══ Raw data ══

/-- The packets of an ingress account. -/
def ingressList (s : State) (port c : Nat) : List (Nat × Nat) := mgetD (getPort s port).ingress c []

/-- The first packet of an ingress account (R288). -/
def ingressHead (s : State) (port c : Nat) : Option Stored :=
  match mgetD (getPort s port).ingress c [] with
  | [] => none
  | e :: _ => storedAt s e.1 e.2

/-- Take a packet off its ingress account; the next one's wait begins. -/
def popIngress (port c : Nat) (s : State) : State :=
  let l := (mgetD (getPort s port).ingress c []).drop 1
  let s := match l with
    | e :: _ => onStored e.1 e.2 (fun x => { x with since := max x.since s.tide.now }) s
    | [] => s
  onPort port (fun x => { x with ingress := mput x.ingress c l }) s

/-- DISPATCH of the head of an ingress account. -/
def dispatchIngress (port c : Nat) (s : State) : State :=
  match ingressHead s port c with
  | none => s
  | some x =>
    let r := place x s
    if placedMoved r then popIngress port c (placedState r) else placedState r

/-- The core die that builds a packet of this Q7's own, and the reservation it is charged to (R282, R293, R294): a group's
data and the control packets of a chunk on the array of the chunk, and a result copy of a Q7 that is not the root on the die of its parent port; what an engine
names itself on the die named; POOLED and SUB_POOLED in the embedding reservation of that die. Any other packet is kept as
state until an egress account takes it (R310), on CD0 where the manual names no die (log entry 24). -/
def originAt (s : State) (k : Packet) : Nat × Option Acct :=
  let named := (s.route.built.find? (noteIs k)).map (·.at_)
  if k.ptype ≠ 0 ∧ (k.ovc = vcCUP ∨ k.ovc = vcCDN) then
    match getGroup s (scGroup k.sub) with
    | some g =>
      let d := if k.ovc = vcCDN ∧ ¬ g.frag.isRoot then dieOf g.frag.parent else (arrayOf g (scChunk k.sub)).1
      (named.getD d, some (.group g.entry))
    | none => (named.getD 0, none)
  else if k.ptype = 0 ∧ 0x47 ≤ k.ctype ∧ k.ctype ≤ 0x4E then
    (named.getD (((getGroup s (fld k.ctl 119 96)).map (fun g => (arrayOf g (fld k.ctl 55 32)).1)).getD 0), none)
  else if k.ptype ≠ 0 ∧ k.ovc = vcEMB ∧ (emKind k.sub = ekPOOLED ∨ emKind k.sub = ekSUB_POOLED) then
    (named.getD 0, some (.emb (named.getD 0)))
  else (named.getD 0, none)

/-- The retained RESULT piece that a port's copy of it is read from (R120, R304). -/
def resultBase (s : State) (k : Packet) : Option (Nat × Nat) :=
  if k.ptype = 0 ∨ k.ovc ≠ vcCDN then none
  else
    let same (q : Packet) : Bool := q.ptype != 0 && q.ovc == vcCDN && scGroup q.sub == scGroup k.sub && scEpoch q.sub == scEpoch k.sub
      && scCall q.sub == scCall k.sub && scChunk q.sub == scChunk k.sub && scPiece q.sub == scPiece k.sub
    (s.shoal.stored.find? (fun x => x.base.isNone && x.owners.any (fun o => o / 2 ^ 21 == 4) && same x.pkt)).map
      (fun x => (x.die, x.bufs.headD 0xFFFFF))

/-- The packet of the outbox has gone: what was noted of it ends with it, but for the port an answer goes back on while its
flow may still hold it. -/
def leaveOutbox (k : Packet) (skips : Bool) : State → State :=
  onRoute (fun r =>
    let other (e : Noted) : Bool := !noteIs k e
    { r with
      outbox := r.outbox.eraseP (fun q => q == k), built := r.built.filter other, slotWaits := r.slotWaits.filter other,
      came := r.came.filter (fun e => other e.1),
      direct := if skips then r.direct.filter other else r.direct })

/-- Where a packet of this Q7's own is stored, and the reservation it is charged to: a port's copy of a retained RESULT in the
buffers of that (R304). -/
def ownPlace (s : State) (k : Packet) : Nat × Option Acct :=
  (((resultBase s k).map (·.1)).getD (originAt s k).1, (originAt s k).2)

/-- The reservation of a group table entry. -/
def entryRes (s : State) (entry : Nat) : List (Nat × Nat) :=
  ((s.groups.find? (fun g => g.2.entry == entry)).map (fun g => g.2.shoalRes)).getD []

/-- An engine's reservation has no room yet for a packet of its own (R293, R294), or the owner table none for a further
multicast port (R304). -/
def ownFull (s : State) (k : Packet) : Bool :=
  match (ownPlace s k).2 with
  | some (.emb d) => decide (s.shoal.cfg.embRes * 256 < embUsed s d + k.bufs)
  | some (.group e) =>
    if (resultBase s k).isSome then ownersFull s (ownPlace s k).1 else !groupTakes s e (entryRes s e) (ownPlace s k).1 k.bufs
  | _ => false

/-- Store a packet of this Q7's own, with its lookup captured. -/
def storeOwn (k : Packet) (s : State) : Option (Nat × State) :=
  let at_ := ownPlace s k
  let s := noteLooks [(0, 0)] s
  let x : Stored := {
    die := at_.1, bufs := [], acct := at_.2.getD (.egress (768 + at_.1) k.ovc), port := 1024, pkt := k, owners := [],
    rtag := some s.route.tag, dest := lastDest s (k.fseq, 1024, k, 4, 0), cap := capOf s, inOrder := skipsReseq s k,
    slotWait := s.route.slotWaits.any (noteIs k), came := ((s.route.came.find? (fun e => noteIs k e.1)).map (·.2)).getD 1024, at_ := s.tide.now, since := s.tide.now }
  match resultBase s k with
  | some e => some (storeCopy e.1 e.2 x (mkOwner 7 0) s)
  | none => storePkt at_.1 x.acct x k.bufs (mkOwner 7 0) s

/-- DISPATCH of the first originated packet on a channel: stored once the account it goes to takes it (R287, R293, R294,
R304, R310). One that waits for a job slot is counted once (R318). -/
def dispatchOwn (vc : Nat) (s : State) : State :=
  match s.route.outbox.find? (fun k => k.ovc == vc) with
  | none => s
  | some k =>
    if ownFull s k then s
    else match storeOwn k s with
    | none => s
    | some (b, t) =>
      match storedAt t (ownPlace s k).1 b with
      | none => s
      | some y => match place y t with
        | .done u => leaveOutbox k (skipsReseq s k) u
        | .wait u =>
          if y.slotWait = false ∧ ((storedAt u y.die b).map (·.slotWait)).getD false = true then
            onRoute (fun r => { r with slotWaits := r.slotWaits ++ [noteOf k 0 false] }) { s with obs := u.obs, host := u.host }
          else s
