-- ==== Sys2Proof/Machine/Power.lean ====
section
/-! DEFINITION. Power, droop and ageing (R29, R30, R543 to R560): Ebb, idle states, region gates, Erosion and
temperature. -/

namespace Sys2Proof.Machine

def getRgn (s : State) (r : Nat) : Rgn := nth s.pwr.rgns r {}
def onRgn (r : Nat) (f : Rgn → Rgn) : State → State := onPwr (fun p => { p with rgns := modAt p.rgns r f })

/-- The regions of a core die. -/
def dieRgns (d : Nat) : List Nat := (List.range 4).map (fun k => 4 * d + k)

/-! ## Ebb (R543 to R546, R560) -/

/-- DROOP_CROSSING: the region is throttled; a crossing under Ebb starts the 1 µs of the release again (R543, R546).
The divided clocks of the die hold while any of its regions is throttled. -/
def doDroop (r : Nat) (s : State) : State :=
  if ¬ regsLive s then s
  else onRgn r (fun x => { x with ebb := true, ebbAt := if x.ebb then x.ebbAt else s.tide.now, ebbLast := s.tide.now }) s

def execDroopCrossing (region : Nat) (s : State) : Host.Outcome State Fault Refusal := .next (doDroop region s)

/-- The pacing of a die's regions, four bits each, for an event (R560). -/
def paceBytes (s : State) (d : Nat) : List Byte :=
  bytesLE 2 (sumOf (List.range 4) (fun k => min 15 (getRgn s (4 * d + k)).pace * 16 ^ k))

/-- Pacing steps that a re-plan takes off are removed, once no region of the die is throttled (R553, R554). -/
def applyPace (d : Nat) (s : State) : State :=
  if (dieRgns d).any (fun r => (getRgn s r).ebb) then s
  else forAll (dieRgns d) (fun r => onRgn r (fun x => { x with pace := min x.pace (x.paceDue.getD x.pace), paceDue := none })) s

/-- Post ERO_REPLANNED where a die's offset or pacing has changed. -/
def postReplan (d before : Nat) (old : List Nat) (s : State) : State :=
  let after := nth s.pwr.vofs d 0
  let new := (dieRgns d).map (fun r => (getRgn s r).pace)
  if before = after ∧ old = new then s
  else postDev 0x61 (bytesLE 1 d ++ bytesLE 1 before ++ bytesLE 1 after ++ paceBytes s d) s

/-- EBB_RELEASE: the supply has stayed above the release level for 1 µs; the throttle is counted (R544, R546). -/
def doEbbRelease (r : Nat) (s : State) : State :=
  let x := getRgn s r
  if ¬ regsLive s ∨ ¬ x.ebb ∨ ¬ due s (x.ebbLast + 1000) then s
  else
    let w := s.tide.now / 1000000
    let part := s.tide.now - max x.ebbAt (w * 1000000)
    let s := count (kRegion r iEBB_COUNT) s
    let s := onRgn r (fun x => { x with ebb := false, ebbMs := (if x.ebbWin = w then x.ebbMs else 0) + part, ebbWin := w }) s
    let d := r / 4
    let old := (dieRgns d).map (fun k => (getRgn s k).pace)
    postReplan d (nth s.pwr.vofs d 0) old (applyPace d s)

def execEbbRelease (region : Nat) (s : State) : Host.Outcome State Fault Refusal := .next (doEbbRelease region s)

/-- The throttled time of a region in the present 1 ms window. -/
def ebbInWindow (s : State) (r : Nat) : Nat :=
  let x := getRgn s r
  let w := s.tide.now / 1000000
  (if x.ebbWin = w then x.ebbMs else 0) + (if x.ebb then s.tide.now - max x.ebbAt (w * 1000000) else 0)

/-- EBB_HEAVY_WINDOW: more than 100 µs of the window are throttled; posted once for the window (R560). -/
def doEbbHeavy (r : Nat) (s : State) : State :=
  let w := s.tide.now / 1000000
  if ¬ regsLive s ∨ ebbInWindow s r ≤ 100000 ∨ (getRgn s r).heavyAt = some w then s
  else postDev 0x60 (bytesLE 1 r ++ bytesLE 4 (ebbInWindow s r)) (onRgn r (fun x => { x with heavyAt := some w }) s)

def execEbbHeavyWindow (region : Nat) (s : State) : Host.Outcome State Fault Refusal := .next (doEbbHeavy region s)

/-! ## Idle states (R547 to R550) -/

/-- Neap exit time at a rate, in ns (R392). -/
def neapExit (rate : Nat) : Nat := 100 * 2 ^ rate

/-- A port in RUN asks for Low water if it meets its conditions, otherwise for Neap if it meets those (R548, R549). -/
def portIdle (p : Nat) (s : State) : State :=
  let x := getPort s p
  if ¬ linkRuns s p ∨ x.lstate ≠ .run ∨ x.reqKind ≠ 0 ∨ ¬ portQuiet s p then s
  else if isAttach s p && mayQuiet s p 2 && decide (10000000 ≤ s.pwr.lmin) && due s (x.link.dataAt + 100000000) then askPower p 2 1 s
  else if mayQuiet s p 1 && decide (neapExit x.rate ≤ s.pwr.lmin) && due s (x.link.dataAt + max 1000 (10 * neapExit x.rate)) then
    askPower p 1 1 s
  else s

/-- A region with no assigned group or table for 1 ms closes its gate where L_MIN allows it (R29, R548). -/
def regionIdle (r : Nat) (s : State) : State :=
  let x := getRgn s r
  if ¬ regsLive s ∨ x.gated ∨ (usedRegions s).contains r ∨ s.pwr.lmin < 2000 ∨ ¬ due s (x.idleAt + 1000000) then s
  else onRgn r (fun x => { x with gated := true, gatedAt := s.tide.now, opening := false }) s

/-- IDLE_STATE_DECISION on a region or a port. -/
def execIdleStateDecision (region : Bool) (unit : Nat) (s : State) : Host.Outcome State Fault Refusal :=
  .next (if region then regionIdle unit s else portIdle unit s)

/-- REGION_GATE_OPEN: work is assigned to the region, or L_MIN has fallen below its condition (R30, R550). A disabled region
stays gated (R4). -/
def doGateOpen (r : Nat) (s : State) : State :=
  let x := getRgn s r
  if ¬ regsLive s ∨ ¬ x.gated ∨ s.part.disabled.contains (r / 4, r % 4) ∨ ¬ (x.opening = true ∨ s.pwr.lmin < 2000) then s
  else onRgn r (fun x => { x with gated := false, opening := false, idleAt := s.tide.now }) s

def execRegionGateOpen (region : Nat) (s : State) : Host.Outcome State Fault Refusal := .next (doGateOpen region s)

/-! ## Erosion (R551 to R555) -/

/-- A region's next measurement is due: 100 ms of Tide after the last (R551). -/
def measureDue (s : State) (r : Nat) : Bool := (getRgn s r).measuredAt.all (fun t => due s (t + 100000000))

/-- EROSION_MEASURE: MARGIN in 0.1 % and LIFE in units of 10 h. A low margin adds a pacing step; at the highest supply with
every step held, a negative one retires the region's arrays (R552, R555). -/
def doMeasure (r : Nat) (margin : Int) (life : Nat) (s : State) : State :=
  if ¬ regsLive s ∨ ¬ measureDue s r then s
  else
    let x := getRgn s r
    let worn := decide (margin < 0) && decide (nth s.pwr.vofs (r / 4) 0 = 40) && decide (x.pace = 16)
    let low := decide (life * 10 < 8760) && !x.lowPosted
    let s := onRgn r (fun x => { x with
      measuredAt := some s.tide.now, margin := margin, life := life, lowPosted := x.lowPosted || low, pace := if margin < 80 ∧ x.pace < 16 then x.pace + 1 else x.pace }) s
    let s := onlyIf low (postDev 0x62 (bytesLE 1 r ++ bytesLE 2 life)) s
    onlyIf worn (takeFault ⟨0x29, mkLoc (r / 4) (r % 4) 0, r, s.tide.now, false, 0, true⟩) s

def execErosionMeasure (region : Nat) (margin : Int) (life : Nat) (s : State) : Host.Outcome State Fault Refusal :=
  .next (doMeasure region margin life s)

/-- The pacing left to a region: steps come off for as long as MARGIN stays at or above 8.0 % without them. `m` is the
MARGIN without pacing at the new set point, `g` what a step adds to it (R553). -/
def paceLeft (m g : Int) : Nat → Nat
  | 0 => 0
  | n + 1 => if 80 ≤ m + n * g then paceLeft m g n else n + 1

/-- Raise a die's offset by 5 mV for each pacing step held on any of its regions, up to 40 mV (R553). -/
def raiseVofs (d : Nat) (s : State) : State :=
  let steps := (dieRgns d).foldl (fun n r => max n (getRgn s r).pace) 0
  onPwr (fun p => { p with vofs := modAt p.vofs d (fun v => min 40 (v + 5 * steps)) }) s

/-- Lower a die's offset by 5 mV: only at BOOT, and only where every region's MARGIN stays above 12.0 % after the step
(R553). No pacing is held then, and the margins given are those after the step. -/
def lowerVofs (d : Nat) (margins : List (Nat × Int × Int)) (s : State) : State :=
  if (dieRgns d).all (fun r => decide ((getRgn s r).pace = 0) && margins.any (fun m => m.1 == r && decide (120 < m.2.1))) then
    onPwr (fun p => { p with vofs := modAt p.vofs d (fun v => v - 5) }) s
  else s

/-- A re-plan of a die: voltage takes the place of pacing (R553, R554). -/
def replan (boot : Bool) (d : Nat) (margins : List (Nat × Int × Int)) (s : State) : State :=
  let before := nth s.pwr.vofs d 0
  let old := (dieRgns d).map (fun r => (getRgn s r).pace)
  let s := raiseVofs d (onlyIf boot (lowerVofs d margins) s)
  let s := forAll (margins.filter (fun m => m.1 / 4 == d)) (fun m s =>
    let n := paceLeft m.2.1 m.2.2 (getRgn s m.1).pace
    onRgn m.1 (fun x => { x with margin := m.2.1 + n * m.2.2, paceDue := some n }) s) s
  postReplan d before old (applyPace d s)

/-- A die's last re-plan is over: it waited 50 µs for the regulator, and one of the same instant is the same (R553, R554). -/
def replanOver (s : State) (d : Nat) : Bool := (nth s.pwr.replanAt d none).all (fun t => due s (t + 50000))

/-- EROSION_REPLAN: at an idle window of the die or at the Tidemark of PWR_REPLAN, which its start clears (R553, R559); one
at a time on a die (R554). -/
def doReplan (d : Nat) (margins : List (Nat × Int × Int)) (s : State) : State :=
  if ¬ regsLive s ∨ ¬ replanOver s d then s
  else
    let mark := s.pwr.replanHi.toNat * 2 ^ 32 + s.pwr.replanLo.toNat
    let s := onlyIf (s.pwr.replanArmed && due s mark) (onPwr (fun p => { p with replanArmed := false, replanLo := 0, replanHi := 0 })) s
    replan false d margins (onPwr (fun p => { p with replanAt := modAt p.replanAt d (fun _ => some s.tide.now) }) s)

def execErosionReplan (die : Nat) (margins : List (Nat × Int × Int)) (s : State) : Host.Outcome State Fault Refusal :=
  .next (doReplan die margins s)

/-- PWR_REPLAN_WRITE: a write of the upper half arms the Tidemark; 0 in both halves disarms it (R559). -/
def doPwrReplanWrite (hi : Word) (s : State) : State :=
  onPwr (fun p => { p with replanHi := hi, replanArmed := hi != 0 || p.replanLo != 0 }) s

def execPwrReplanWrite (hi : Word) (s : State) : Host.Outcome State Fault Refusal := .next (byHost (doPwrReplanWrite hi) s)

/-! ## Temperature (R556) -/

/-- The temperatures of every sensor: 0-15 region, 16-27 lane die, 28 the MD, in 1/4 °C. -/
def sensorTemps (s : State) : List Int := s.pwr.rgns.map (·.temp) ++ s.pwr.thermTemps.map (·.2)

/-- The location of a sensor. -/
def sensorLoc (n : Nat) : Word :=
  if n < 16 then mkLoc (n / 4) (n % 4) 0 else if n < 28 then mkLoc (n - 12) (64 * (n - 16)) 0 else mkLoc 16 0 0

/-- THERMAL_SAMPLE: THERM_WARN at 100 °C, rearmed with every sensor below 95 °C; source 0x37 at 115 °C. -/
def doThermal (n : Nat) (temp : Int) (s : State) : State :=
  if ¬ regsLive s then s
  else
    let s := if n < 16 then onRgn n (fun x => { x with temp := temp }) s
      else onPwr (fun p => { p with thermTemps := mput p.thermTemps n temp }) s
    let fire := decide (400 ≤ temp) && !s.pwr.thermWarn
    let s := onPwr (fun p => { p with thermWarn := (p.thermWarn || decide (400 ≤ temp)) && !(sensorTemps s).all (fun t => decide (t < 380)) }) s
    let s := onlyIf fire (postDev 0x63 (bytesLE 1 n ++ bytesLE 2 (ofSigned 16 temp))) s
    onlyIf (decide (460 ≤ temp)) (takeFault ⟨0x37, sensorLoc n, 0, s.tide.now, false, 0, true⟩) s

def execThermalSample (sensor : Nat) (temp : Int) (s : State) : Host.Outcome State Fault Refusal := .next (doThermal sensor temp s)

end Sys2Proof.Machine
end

═══

Required action:
Starting at the top of the listing above, repeat every line exactly until the line that contains "data and the" has been repeated too.

Solution to this exercise:
/-- The packets of an ingress account. -/
def ingressList (s : State) (port c : Nat) : List (Nat × Nat) := mgetD (getPort s port).ingress c []

/-- The first packet of an ingress account (R288). -/
def ingressHead (s : State) (port c : Nat) : Option Stored :=
  match mgetD (getPort s port).ingress c [] with
  | [] => none
  | e :: _ => storedAt s e.1 e.2

/-- Take a packet off its ingress account; the next one's wait begins. -/
def popIngress (port c : Nat) (s : State) : State :=
  let l := (mgetD (getPort s port).ingress c []).drop 1
  let s := match l with
    | e :: _ => onStored e.1 e.2 (fun x => { x with since := max x.since s.tide.now }) s
    | [] => s
  onPort port (fun x => { x with ingress := mput x.ingress c l }) s

/-- DISPATCH of the head of an ingress account. -/
def dispatchIngress (port c : Nat) (s : State) : State :=
  match ingressHead s port c with
  | none => s
  | some x =>
    let r := place x s
    if placedMoved r then popIngress port c (placedState r) else placedState r

/-- The core die that builds a packet of this Q7's own, and the reservation it is charged to (R282, R293, R294): a group's
data and the control packets of a chunk on the array of the chunk, and a result copy of a Q7 that is not the root on the die of its parent port; what an engine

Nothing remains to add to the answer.